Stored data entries
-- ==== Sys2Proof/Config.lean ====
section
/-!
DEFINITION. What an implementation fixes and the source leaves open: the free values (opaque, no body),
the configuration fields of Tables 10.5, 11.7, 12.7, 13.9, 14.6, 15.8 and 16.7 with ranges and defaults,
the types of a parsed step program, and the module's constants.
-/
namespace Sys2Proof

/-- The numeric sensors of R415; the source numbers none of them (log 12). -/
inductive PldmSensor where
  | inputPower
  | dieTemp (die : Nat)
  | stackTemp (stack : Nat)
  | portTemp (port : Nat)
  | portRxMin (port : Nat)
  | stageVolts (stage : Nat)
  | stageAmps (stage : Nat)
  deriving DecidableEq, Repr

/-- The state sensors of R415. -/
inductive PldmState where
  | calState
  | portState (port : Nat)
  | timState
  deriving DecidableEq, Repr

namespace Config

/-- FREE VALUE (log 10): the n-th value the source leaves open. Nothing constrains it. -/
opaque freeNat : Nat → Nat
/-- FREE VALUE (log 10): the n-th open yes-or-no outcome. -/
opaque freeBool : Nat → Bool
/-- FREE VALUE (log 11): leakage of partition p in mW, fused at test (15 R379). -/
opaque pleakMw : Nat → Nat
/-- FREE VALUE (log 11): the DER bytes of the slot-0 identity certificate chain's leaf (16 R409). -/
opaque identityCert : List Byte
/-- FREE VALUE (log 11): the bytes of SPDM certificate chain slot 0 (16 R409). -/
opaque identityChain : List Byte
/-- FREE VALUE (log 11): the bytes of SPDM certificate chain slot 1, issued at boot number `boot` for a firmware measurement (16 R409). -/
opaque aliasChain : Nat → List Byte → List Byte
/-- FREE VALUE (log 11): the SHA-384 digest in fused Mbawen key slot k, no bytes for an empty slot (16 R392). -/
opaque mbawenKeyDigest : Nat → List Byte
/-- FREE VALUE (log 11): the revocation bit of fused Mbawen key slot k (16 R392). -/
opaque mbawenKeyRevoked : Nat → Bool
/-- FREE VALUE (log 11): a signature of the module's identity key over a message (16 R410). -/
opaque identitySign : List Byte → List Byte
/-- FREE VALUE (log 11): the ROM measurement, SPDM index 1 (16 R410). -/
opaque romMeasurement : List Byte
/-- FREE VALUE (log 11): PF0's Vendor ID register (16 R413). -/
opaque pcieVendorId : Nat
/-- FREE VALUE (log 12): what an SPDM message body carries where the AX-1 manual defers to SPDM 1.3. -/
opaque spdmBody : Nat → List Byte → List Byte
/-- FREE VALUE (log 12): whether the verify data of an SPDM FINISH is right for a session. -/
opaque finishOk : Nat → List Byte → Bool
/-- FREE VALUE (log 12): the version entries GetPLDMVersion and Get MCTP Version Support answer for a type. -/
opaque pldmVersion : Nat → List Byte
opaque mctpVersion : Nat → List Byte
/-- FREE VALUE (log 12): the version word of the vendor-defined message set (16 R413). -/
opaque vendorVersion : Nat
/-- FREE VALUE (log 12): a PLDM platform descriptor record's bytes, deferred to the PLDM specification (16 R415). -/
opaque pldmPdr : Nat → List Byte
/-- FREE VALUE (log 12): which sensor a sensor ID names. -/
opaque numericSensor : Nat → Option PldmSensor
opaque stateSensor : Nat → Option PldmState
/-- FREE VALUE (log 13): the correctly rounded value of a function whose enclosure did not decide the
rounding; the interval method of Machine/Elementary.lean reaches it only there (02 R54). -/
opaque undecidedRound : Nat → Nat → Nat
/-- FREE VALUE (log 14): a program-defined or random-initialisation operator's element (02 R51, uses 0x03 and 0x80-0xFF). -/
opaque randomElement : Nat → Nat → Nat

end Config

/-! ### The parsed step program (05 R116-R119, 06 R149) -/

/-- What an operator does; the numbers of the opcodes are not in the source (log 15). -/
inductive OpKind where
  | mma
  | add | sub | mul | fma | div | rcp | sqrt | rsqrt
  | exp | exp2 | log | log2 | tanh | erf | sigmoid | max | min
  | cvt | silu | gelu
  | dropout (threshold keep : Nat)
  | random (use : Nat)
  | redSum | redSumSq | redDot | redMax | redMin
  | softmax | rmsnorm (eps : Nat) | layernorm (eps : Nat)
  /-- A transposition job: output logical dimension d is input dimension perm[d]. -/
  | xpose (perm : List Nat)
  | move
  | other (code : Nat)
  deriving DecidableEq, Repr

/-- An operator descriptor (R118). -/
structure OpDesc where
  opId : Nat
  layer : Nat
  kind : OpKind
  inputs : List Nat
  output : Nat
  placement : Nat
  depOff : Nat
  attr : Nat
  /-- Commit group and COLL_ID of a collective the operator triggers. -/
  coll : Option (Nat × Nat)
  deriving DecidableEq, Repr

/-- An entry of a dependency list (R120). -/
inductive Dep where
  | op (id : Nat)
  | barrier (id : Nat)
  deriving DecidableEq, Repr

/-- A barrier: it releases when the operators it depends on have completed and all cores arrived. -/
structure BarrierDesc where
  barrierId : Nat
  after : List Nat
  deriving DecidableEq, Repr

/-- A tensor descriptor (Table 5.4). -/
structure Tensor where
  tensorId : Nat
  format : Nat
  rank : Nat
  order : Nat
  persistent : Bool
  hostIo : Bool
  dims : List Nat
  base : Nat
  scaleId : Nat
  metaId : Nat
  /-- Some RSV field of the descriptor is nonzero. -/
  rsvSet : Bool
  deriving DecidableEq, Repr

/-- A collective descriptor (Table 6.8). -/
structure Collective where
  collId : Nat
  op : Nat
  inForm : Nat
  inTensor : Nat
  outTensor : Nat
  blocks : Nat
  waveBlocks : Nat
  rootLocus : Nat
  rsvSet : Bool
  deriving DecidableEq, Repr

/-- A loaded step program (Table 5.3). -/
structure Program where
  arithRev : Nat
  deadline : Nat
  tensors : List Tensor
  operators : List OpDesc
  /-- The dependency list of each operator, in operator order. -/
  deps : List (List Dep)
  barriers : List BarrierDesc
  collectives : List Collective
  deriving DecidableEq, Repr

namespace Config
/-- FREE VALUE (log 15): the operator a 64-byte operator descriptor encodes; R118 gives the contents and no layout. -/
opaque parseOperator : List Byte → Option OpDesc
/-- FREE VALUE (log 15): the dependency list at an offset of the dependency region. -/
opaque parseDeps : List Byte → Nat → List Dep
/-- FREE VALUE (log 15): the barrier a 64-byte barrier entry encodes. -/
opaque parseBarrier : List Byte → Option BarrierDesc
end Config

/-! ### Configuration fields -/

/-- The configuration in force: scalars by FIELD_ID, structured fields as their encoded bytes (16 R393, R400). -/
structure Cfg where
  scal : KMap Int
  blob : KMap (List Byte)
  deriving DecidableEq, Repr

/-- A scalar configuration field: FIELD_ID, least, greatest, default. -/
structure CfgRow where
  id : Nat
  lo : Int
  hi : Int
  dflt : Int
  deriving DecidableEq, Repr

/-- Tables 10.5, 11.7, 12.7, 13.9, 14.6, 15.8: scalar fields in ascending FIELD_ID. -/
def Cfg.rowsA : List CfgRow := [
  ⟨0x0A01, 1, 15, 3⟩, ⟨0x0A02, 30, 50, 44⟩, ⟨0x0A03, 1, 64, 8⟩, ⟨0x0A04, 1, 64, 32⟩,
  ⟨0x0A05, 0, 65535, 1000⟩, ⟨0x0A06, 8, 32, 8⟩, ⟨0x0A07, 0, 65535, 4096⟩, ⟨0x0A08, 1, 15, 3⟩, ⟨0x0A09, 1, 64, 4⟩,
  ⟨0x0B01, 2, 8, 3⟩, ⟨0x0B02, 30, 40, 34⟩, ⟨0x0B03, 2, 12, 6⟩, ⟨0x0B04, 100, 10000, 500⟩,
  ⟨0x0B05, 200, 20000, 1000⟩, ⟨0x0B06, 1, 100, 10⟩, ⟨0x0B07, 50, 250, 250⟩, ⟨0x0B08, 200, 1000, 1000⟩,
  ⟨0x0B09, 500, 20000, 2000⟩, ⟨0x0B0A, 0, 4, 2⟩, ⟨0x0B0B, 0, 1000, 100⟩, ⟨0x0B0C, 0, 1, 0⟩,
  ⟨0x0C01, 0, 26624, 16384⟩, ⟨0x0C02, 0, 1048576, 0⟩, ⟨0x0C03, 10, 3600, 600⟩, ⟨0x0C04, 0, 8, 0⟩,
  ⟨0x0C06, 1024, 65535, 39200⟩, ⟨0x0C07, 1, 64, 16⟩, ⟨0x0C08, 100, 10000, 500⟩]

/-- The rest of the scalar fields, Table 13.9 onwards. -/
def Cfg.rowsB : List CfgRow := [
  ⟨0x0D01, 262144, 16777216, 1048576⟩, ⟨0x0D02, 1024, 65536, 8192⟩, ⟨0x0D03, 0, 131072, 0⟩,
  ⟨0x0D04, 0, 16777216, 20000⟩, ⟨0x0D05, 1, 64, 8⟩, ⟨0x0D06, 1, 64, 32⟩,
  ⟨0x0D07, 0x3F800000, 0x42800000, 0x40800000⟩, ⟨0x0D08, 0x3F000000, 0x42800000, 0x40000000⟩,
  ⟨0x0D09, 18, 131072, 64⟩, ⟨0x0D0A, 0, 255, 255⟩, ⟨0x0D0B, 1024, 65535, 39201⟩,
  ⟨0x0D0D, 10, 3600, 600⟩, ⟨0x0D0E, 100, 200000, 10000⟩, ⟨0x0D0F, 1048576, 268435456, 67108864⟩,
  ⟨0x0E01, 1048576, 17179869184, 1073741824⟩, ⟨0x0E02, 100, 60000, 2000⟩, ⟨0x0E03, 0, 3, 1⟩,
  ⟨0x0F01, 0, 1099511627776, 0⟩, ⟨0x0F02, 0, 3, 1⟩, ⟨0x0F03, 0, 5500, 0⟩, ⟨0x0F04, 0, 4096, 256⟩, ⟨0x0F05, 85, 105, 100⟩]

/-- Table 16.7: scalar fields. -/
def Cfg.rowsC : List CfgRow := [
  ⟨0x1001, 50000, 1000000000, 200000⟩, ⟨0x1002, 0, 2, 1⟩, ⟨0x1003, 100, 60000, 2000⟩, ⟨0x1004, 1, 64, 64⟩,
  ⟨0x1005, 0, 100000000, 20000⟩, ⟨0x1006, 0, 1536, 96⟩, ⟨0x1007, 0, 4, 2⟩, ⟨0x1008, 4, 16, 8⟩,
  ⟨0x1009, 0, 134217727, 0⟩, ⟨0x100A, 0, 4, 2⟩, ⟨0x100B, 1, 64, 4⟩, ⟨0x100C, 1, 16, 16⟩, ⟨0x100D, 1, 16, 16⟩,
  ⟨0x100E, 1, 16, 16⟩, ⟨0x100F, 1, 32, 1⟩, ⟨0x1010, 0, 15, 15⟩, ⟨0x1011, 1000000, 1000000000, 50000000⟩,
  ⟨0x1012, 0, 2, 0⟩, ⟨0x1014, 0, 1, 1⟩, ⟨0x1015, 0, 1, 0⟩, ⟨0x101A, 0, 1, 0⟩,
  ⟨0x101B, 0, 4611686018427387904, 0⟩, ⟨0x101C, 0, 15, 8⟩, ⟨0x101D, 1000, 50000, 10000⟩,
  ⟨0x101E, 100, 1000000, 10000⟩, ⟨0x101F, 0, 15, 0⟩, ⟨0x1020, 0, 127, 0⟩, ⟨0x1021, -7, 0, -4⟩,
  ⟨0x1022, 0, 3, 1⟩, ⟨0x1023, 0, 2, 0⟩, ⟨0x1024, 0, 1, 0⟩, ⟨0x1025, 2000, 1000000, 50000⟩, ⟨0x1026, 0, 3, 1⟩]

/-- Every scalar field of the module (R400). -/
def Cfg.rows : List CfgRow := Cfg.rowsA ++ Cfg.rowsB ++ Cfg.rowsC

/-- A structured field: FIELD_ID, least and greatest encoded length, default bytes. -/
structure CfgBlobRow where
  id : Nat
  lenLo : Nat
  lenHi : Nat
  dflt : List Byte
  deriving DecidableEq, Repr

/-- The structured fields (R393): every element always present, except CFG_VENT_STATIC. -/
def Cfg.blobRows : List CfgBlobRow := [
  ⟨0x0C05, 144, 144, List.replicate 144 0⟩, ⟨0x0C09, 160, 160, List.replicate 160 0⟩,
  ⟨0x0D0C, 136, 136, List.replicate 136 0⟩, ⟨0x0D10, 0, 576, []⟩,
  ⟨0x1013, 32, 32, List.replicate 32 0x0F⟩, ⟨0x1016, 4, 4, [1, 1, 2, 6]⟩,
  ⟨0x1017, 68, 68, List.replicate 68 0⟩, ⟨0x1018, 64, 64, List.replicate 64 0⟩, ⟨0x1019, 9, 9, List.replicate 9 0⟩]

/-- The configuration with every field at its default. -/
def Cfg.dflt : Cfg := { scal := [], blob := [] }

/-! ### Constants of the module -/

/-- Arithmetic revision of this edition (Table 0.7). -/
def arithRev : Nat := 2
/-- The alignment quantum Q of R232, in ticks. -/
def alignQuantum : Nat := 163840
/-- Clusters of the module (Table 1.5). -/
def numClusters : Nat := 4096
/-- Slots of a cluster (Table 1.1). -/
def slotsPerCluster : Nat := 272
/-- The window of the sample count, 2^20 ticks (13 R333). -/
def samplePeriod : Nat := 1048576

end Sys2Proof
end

ACTIVITY
Only the lines above from the one with "tensorId : Nat" through the one with "rootLocus : Nat" should be duplicated, character for character.

RESPONSE TO THIS TASK
  tensorId : Nat
  format : Nat
  rank : Nat
  order : Nat
  persistent : Bool
  hostIo : Bool
  dims : List Nat
  base : Nat
  scaleId : Nat
  metaId : Nat
  /-- Some RSV field of the descriptor is nonzero. -/
  rsvSet : Bool
  deriving DecidableEq, Repr

/-- A collective descriptor (Table 6.8). -/
structure Collective where
  collId : Nat
  op : Nat
  inForm : Nat
  inTensor : Nat
  outTensor : Nat
  blocks : Nat
  waveBlocks : Nat
  rootLocus : Nat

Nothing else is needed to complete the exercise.